WHAT YOU ARE ASKED TO DO -
All lines from the entries below that contain the string "structure" should be copied out.

DATA EXTRACT -
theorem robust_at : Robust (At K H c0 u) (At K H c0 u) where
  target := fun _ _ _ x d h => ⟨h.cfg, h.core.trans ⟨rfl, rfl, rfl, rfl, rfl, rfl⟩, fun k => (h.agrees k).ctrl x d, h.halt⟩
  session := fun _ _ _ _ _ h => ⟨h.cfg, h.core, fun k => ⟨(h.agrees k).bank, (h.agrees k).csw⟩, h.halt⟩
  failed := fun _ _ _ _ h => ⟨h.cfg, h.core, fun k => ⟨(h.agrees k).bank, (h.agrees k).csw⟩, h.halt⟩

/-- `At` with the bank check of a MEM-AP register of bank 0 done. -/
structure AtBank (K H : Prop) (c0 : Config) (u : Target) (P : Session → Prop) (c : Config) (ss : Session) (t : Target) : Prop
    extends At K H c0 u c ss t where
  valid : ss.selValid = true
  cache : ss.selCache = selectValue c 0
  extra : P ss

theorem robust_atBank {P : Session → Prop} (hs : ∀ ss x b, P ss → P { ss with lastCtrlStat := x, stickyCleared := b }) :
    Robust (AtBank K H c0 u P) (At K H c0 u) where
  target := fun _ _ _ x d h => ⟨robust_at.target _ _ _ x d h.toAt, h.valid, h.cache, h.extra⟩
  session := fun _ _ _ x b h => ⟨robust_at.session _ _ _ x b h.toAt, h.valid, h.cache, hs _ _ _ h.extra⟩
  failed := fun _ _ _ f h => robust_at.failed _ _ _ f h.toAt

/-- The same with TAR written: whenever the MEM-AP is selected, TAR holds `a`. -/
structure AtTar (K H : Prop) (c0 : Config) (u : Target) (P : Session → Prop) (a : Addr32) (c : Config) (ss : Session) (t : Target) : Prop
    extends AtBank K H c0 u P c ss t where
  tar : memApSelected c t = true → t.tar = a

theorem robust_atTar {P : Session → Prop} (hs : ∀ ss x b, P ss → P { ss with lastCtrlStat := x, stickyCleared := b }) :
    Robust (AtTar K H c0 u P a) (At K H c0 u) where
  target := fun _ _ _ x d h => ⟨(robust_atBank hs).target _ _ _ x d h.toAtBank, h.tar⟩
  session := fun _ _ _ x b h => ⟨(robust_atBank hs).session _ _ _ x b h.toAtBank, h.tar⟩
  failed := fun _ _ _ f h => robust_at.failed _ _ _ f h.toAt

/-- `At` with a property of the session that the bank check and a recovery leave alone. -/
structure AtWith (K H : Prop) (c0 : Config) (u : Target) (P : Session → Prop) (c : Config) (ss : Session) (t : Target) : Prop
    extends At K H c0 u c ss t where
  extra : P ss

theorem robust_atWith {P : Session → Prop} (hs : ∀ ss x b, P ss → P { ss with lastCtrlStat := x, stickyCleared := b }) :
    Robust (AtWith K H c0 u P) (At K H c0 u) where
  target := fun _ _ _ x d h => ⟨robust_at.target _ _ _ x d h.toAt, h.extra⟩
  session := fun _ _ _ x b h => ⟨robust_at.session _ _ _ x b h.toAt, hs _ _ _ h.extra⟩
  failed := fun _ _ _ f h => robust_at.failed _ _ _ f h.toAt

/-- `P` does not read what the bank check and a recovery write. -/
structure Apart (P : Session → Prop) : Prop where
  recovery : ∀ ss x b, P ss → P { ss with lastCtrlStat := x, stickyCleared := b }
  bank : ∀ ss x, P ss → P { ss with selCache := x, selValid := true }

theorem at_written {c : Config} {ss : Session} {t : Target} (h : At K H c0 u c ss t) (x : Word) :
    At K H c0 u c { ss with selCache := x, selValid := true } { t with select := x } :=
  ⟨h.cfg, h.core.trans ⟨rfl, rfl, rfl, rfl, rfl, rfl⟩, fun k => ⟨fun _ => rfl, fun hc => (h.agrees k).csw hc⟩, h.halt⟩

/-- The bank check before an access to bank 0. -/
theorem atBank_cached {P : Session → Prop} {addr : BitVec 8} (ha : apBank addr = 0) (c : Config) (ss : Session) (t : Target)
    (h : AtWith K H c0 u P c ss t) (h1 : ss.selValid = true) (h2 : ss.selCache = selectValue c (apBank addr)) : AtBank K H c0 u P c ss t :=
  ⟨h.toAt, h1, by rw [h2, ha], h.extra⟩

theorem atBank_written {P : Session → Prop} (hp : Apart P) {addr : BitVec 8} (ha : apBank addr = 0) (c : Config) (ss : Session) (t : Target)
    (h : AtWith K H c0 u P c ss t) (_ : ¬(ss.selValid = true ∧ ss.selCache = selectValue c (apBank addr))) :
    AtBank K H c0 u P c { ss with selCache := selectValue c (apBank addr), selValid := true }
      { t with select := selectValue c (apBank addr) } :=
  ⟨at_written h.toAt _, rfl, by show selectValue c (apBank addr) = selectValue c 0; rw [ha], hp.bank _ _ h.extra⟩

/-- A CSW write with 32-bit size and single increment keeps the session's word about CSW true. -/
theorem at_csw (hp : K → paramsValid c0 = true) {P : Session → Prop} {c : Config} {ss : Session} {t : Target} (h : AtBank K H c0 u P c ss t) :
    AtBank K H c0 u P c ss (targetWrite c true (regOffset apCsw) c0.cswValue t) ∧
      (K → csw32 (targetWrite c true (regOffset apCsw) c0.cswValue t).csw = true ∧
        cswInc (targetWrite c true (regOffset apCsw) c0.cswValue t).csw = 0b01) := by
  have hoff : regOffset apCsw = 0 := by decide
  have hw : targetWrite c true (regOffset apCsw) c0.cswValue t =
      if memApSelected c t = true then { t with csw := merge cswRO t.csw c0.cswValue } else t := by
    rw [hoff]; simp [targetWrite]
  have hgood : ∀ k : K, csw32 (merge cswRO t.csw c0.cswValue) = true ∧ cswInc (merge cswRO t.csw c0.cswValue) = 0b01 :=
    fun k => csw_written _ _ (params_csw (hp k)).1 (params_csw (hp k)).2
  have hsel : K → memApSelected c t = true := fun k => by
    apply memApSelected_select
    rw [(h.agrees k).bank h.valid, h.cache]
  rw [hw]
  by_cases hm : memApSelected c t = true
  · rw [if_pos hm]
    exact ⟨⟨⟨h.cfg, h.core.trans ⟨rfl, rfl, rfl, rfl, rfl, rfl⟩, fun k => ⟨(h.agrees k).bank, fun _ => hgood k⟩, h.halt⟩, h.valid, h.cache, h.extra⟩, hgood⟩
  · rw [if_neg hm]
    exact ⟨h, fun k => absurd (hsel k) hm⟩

OUTPUT -
structure AtBank (K H : Prop) (c0 : Config) (u : Target) (P : Session → Prop) (c : Config) (ss : Session) (t : Target) : Prop
structure AtTar (K H : Prop) (c0 : Config) (u : Target) (P : Session → Prop) (a : Addr32) (c : Config) (ss : Session) (t : Target) : Prop
structure AtWith (K H : Prop) (c0 : Config) (u : Target) (P : Session → Prop) (c : Config) (ss : Session) (t : Target) : Prop
structure Apart (P : Session → Prop) : Prop where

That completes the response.